* [Problem to solve] Reproduce each line of the entries that carries "length".

* [Exercise input]
/-- Where the commands of the lamps, infrared, the converter and calibration complete with their own effect, for every state
with its sinks, snapshots and zero means, and all operands that meet the premises. A lamp command that is not refused moves
its lamp; a tick moves every lamp one step; a period takes new levels to the lamps, a refresh the next plane; a clamp is
recorded; a check shows its outcome; a trip and a fault are cleared; low headroom is reported once. An edge joins the
frame; a gap or a biphase space that completes a code ends it; a held key is released; a stuck input is shown; a
transmission begins, ends, and its pattern is written. The plan and the host start a conversion; a conversion, a time-out
or a claim ends; a snapshot is taken, a claim made, REFIN judged, the TDAC set, a step of system calibration begun and
ended, applied or removed. A run becomes due; a slice begins it and takes the next item; starvation is shown; a background
item is chosen; records are made, summed, written; the log is mounted. Rests on 20_lighting.md, 21_infrared.md,
22_housekeeping_adc.md, 23_calibration_and_background.md. -/
def Obligations.LampsInfraredAndConverterComplete : Prop :=
  ∀ s : State, s.dev.lamp.sinks.length = 8 → s.dev.hka.snaps.length = 4 → s.dev.hka.zero.length = 4 →
    (∀ rq (value : Word) n, s.dev.fld LAMP_CMDA_INDEX = n → s.dev.flag LAMP_CMDA_GRP = false → s.dev.mode ≠ modeWatch →
      s.dev.lampRuns (rq == .console) = true → s.dev.commandRefused false n = false →
      Completes (.lampCommand rq value) s fun t => (t.lampAt n).cmd = some (s.dev.lamp.nextNum, (s.dev.lampAt n).level,
        s.dev.fld LAMP_CMDB_LEVEL, wGet value 0 14, 0)) ∧
    (Completes .fadeTick s fun t => ∀ n, t.lampAt n = (s.dev.lampAt n).fadeStep) ∧
    (∀ vhv head starved forward, s.dev.lampChecks = false → Completes (.pwmPeriod vhv head starved forward) s fun t =>
      ∀ n < 16, (s.dev.lampAt n).fault = 0 → (t.lampAt n).out = (s.dev.lampAt n).level) ∧
    (∀ k : BitVec 3, s.dev.tapped = true → s.dev.lampPresent (8 + k.toNat) = true → (s.dev.lampAt (8 + k.toNat)).lit = true →
      Completes (.bypassClamp k) s fun t => k.toNat ∈ t.lamp.clampNow) ∧
    (∀ errors, s.dev.chainRuns = true → Completes (.refreshPeriod errors) s fun t =>
      t.lamp.plane = if s.dev.lamp.plane ≤ 8 then 11 else s.dev.lamp.plane - 1) ∧
    (∀ m, 0 < s.dev.ndrv → 7 ≤ s.dev.pwr.step → s.dev.mode ≠ modeSafe → s.dev.mode ≠ modeHibernate →
      Completes (.chainCheck m) s fun t => t.flag LAMP_STAT_CHAIN_OK = m) ∧
    (∀ (value : Word) g, wGet value 16 8 = 0x5A → g < 16 → wGet value 0 16 = 2 ^ g → s.dev.groupClr g = 0 →
      Completes (.lampGclear value) s fun t => t.tripped g = false) ∧
    (∀ (w : BitVec 5) b n, b < 24 → n = 24 * w.toNat + b → n < 528 → s.dev.lampTripped n = false →
      Completes (.lampFaultClear w (word (2 ^ b))) s fun t => (t.lampAt n).fault = 0) ∧
    (∀ (sink : BitVec 3) k, sink.toNat = k → s.dev.sinkLit k = true → (s.dev.sink k).starved = false →
      (s.dev.sink k).head < 60 → Completes (.lampHeadroom sink) s fun t => (t.sink k).reported = true) ∧
    (s.dev.rxOn = true → s.dev.irDeaf = false → s.dev.flag IRX_STAT_STUCK = false →
      (∀ low (us : BitVec 24) ds, s.dev.ir.frame = some ds → s.dev.irIsMark low = true →
        Completes (.irEdge low us false true) s fun t => t.ir.frame = some (ds ++ [(us.toNat, false)])) ∧
      ∀ ms, Completes (.irStuck ms) s fun t => t.flag IRX_STAT_STUCK = true) ∧
    (∀ ds, s.dev.ir.frame = some ds → (Completes .irGap s fun t => t.ir.frame = none) ∧
      ∀ i c, judgeAll s.dev.ir.tpl ds true = some (i, c) → i < 4 → Completes .irBiphaseSpaceEnd s fun t =>
        t.ir.frame = none ∧ t.fld IRX_STAT_TPL = i) ∧
    (∀ k value, s.dev.ir.held = some k → (Completes .irKeyRelease s fun t => t.ir.held = none) ∧
      Completes (.release value) s fun t => t.ir.held = none) ∧
    (∀ rq (v : Word), s.dev.ir.tx = none → s.dev.txAllowed (rq == .console) = true → wGet v 12 2 = 3 →
      Completes (.itxStart rq v) s fun t => t.flag ITX_STAT_BUSY = true ∧ t.fld ITX_STAT_INDEX = wGet v 0 9) ∧
    (∀ x rq v, s.dev.ir.tx = some x → (Completes (.itxStop rq v) s fun t => t.ir.tx = none) ∧
      (Completes .itxTmax s fun t => t.ir.tx = none) ∧
      (x.mode ≠ 3 → wGet (s.dev.pattern x.index) 22 1 = 1 → x.left = 0 → Completes .itxEntryEnd s fun t => t.ir.tx = none)) ∧
    (∀ rq v, s.dev.ir.tx = none → Completes (.itxPdata rq true v) s fun t => t.pattern (s.dev.fld ITX_PADDR_ADDR) = v) ∧
    (∀ b c, s.dev.planConverter = some b → s.dev.planNext = some c → s.dev.hkaOn = true →
      s.dev.hkaSkips c (planRef c (s.dev.planWord c)) = false → Completes .planConversion s fun t =>
        ∃ k, t.conv b = some k ∧ k.ch = c ∧ k.host = false) ∧
    (∀ (value : Word) c, wGet value 0 4 = c → 4 ≤ c → s.dev.fld HKA_STAT_GRANT = 1 → s.dev.hka.convA = none →
      s.dev.hkaOn = true → s.dev.hkaSkips c 0 = false → wGet value 15 1 = 0 → Completes (.hostConversion value) s fun t =>
        ∃ k, t.hka.convA = some k ∧ k.ch = c ∧ k.host = true) ∧
    (∀ b k, s.dev.conv b = some k → s.dev.hka.ilv = none →
      (∀ v ovr, k.waiting = false → Completes (.conversionEnd b v ovr) s fun t => t.conv b = none) ∧
      (k.waiting = true → Completes (.referenceTimeout b) s fun t => t.conv b = none) ∧
      (k.waiting = false → Completes (.conversionTimeout b) s fun t => t.conv b = none)) ∧
    (∀ rq (value : Word), Completes (.hkaSnap rq value) s fun t => t.hka.snaps.getD (rqIndex rq) (0, {}) =
      (wGet value 0 4, (s.dev.hkaChan (wGet value 0 4)).h)) ∧
    (∀ value : Word, wGet value 16 8 = 0x5A → wGet value 0 2 ≠ 3 → Completes (.claim value) s fun t =>
      t.fld HKA_HOST_CLAIM = wGet value 0 2) ∧
    (s.dev.fld HKA_HOST_CLAIM ≠ 0 → Completes .hkaClaimExpired s fun t => t.fld HKA_HOST_CLAIM = 0) ∧
    (∀ ok, s.dev.refinEnabled = true → Completes (.refinCheck ok) s fun t => t.flag HKA_STAT_REFIN_RDY = ok) ∧
    (∀ value : Word, Completes (.tdac value) s fun t => t.fld HKA_TDAC_CODE = wGet value 0 10 ∧
      t.fld HKA_TDAC_PIN = wGet value 10 2) ∧
    (∀ (value : Word) c, wGet value 16 8 = 0x5A → wGet value 4 2 = c →
      (s.dev.hka.step = none → (Completes (.zero value) s fun t => t.hka.step = some (c, 1)) ∧
        ∀ z, s.dev.hka.zero.getD c none = some z → Completes (.full value) s fun t => t.hka.step = some (c, 2)) ∧
      (∀ vref ok, s.dev.nvmBarred = false → s.dev.hka.zero.getD c none = some 0 → s.dev.hka.full.getD c none = some 1000 →
        s.dev.fld HKA_SCFULL_FULL = 1000 → Completes (.apply value vref ok) s fun t =>
          t.fld HKA_SCSTAT_STATUS = 1 ∧ t.fld (HKA_SCGAIN_GAIN c) = 0x400000) ∧
      (∀ ok, s.dev.nvmBarred = false → Completes (.default value ok) s fun t => t.reg (HKA_SCOFS c) = 0 ∧
        t.reg (HKA_SCGAIN c) = 0x400000)) ∧
    (∀ c values, c < 4 → s.dev.hka.step = some (c, 1) → Completes (.syscalStepEnd values 0) s fun t =>
      t.hka.step = none ∧ t.fld HKA_SCSTAT_STATUS = 1 ∧ t.hka.zero.getD c none ≠ none) ∧
    (∀ value : Word, wGet value 16 8 = 0x5A → wGet value 0 2 = 1 → s.dev.fld CAL_STAT_STATE = calIdle → s.dev.fullNow = false →
      Completes (.run value) s fun t => t.fld CAL_STAT_STATE = calDue ∧ t.fld CAL_STAT_TRIGGER = 2) ∧
    (s.dev.sliceOk = true →
      (s.dev.fld CAL_STAT_STATE = calDue → Completes (.slice []) s fun t => t.cal.items = s.dev.runItems) ∧
      (∀ i rest m, s.dev.fld CAL_STAT_STATE ≠ calDue → s.dev.cal.items = i :: rest → rest ≠ [] →
        Completes (.slice [m]) s fun t => t.cal.items = rest)) ∧
    (s.dev.mode = modeIdle ∨ s.dev.mode = modeActive → s.dev.fld CAL_STAT_STATE ∈ [calDue, calSliced, calStarved] →
      Completes .calStarved s fun t => t.fld CAL_STAT_STATE = calStarved) ∧
    (∀ cells (legs : BitVec 16), s.dev.mode ∉ [modeWatch, modeSafe, modeHibernate] → s.dev.cal.items ≠ [] →
      s.dev.cal.rcLeft = true → Completes (.backgroundItemEnd true cells legs true) s fun t =>
        t.fld CAL_RC_LEGS = legs.toNat) ∧
    (s.dev.mode ∈ [modeIdle, modeActive, modeService, modeSafe] → s.dev.cal.nextSeq < 16777216 →
      Completes .telemetryRecord s fun t => t.fld CAL_TSEQ_SEQ = s.dev.cal.nextSeq) ∧
    (s.dev.par secCal 0x05 ≠ 0 → Completes .logSummary s fun t => t.cal.summary = List.replicate 16 {}) ∧
    (∀ r rest, s.dev.settingsTurn = false → s.dev.logQ = r :: rest → s.dev.logBarred = false → s.dev.cal.lost = 0 →
      s.dev.fld CAL_LOGSTAT_SLOT < 10 → Completes (.logRecordWrite []) s fun t => t.logQ = rest) ∧
    (7 < s.dev.pwr.step → s.dev.flag CAL_LOGSTAT_MOUNTED = false → Completes .logMount s fun t =>
      t.flag CAL_LOGSTAT_MOUNTED = true)

/-- Where the service functions and the console's commands that act complete with their own effect, for every state and all
operands that meet the premises. The unlock code is taken or rejected; a meter point and an electrode's static state are
set from a register and from the console; a character joins the line, and a break, an idle minute or a bad line ends it;
Ctrl-C, no answer and the time-outs end what waits; the console's session asks for the oscillator and ends. `svc` opens the
full command set in SAFE and `svc off` closes it; `reset` restarts the machine. `rd` and `log` print, `evmon` and `rtile`
are kept, `wr` writes, `evr fire` rings, `surf reset` resets a tile, `egl` pings, injects, stops injecting and retrains,
the scan, a tone, a baseline reset, a capture and a calibration run are asked for. Rests on
03_service_console_and_meter_points.md, 07_touch_front_end.md, 08_finding_contacts.md,
09_reports_and_gestures.md, 10_event_router.md, 15_tiled_surfaces.md, 16_egret_link.md,
23_calibration_and_background.md. -/
def Obligations.ConsoleAndServiceComplete : Prop :=
  ∀ s : State,
    (∀ v : Word, s.dev.flag SVC_STAT_LOCKOUT = false → s.dev.codeBarred = false → v ≠ 0 → v.toNat = s.dev.svcCode →
      Completes (.svcUnlockWrite v) s fun t => t.flag SVC_STAT_INJ_UNLOCK = true) ∧
    (s.dev.serviceOpen = true →
      (∀ (v : Word) p, wGet v 0 5 = p → p < 7 → Completes (.svcAmonWrite v) s fun t =>
        t.reg SVC_AMON = pack [(wGet v 8 8, 8), (p, 0)]) ∧
      (∀ v : Word, s.dev.flag SCAN_STAT_RUN = false → wGet v 8 8 < 160 → wGet v 0 3 < 5 → Completes (.svcElWrite v) s fun t =>
        t.staticOf (wGet v 8 8) = wGet v 0 3)) ∧
    (∀ c : Byte, s.dev.pwr.step = 8 → s.dev.asleep = false → s.dev.modes.waking = false → s.dev.mode ≠ modeWatch →
      c ∉ [0x0D#8, 0x0A, 0x08, 0x7F, 0x03] → s.dev.con.line.length < 80 → Completes (.consoleCharacter c false) s fun t =>
        t.con.line = s.dev.con.line ++ [c]) ∧
    (Completes .consoleBreak s fun t => t.con.line = []) ∧
    (Completes .partialLineTimeout s fun t => t.con.line = []) ∧
    (Completes .consoleSessionEnd s fun t => t.con.session = false) ∧
    (s.dev.mode = modeWatch → Completes .consoleWakeEdge s fun t => t.con.session = true ∧ t.flag SYS_CLK_FOSC_ON = true) ∧
    (s.dev.con.evmon = true → s.dev.con.rd = none → s.dev.con.todo = [] → s.dev.con.logWait = none →
      Completes .ctrlC s fun t => t.con.evmon = false) ∧
    (s.dev.con.request ≠ 0 → Completes .svcNoManager s fun t => t.con.request = 0) ∧
    (s.dev.con.logWait ≠ none → Completes .logNvmTimeout s fun t => t.con.logWait = none) ∧
    (s.dev.con.waitJoin = true → s.dev.flag EGL_TILE_JOINED = false → s.dev.fullSet = false →
      Completes .serviceJoinTimeout s fun t => t.fullSet = true) ∧
    (s.dev.running = false →
      (∀ code : BitVec 3, 1 ≤ code.toNat → code.toNat ≤ 4 → Completes (.consoleLineError code) s fun t => t.con.line = []) ∧
      (∀ code : Word, s.dev.codeBarred = false → s.dev.mode = modeSafe → code.toNat = s.dev.svcCode →
        Completes (.svc code) s fun t => t.fullSet = true ∧ t.flag SVC_STAT_SAFE_SET = true) ∧
      (∀ (addr : BitVec 16) w e, s.dev.goesRemote .console addr.toNat = false →
        s.dev.dropLine.readLocal .console addr.toNat [] = (w, e) →
        Completes (.rd addr 1) s fun t => t = (e.addRun [.rdWord addr.toNat w]).endRun .ok) ∧
      (∀ n : BitVec 24, s.dev.boot.nvpOp = 0 → Completes (.log 1 n) s fun t =>
        t = s.dev.dropLine.printRun (s.dev.logLines 1 n.toNat)) ∧
      (Completes .evmonOn s fun t => t.con.evmon = true) ∧
      (Completes .evmonOff s fun t => t.con.evmon = false) ∧
      (∀ xy : BitVec 10, Completes (.rtile xy) s fun t => t.surf.rtile = s.dev.surf.rtile.set 2 (word xy.toNat)) ∧
      (∀ (xy : BitVec 10) (n : BitVec 8), 1 ≤ n.toNat → n.toNat ≤ 100 → s.dev.link.ping = none →
        Completes (.eglPing xy n) s fun t => ∃ e : Dev, e.link.ping = some (n.toNat, [], 0) ∧
          e.link.ops.length = s.dev.link.ops.length + n.toNat ∧ t = e.issueOps) ∧
      (s.dev.fld CAL_STAT_STATE = calIdle → s.dev.fullNow = false → Completes .calRun s fun t =>
        t.fld CAL_STAT_STATE = calDue)) ∧
    (s.dev.running = false → s.dev.fullSet = true →
      (s.dev.mode = modeSafe → Completes .svcOff s fun t => t.fullSet = false) ∧
      (s.dev.pwr.held = none → Completes .consoleReset s fun t => t.pwr.step = 3 ∧ t.pwr.held = none) ∧
      (s.dev.serviceOpen = true →
        (∀ (point : BitVec 5) (arg : BitVec 10), point.toNat < 4 → arg.toNat < 256 → Completes (.meter point arg) s fun t =>
          t.reg SVC_AMON = pack [(arg.toNat, 8), (point.toNat, 0)]) ∧
        (∀ (n : BitVec 8) (st : BitVec 3), s.dev.flag SCAN_STAT_RUN = false → n.toNat < 160 → st.toNat < 5 →
          Completes (.el false n st) s fun t => t.staticOf n.toNat = st.toNat)) ∧
      (Completes .meterOff s fun t => t.reg SVC_AMON = 0) ∧
      (∀ value, s.dev.asleep = false → Completes (.wr 0x020A value) s fun t => t.reg 0x020A = value) ∧
      (∀ n : BitVec 10, 256 ≤ n.toNat → n.toNat ≤ 319 → Completes (.evrFire n) s fun t =>
        t = (s.dev.ring n.toNat 0 0).finishOk) ∧
      (∀ xy : BitVec 10, xy ≠ 0 → s.dev.isManager = true → Completes (.surfReset xy) s fun t =>
        t = (s.dev.resetTile xy.toNat false).finishOk) ∧
      (∀ i k : BitVec 8, i.toNat < 8 → k.toNat < 16 → s.dev.link.gate = true → Completes (.eglInj i 0 k) s fun t =>
        t.fld (SVC_INJ_KD i.toNat) = k.toNat ∧ t.flag (SVC_INJ_DROP i.toNat) = true) ∧
      (Completes .eglInjOff s fun t => ∀ i < 8, t.reg (SVC_INJ i) = 0) ∧
      (∀ p : BitVec 8, p.toNat ≤ 3 → Completes (.eglRetrain p) s fun t =>
        t = (s.dev.writePctl (pack [(0x5A, 16), (2 ^ p.toNat, 4), (s.dev.fld EGL_PCTL_DISABLE, 0)])).finishOk) ∧
      (s.dev.mode = modeService → s.dev.staticBlock = false → s.dev.flag SCAN_STAT_RUN = false →
        (s.dev.scan.tone = none → s.dev.hasSensor = true → Completes .scanRun s fun t => t.flag SCAN_STAT_RUN = true) ∧
        (∀ (n : BitVec 8) (k : BitVec 3), n.toNat < 160 → Completes (.scanTone n k) s fun t =>
          t.scan.tone = some (n.toNat, k.toNat))) ∧
      (s.dev.scan.tone ≠ none → Completes .scanStop s fun t => t.scan.tone = none) ∧
      (Completes .trkBlreset s fun t => t.trk.blReset = true) ∧
      (∀ planes : BitVec 5, s.dev.flag TRK_CAP_STAT_BUSY = false → Completes (.trkCap planes) s fun t =>
        t = (s.dev.writeCapCtrl (pack [(1, 8), (planes.toNat, 2), (1, 0)])).finishOk))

* [Solution to the problem]
  ∀ s : State, s.dev.lamp.sinks.length = 8 → s.dev.hka.snaps.length = 4 → s.dev.hka.zero.length = 4 →
      c ∉ [0x0D#8, 0x0A, 0x08, 0x7F, 0x03] → s.dev.con.line.length < 80 → Completes (.consoleCharacter c false) s fun t =>
          e.link.ops.length = s.dev.link.ops.length + n.toNat ∧ t = e.issueOps) ∧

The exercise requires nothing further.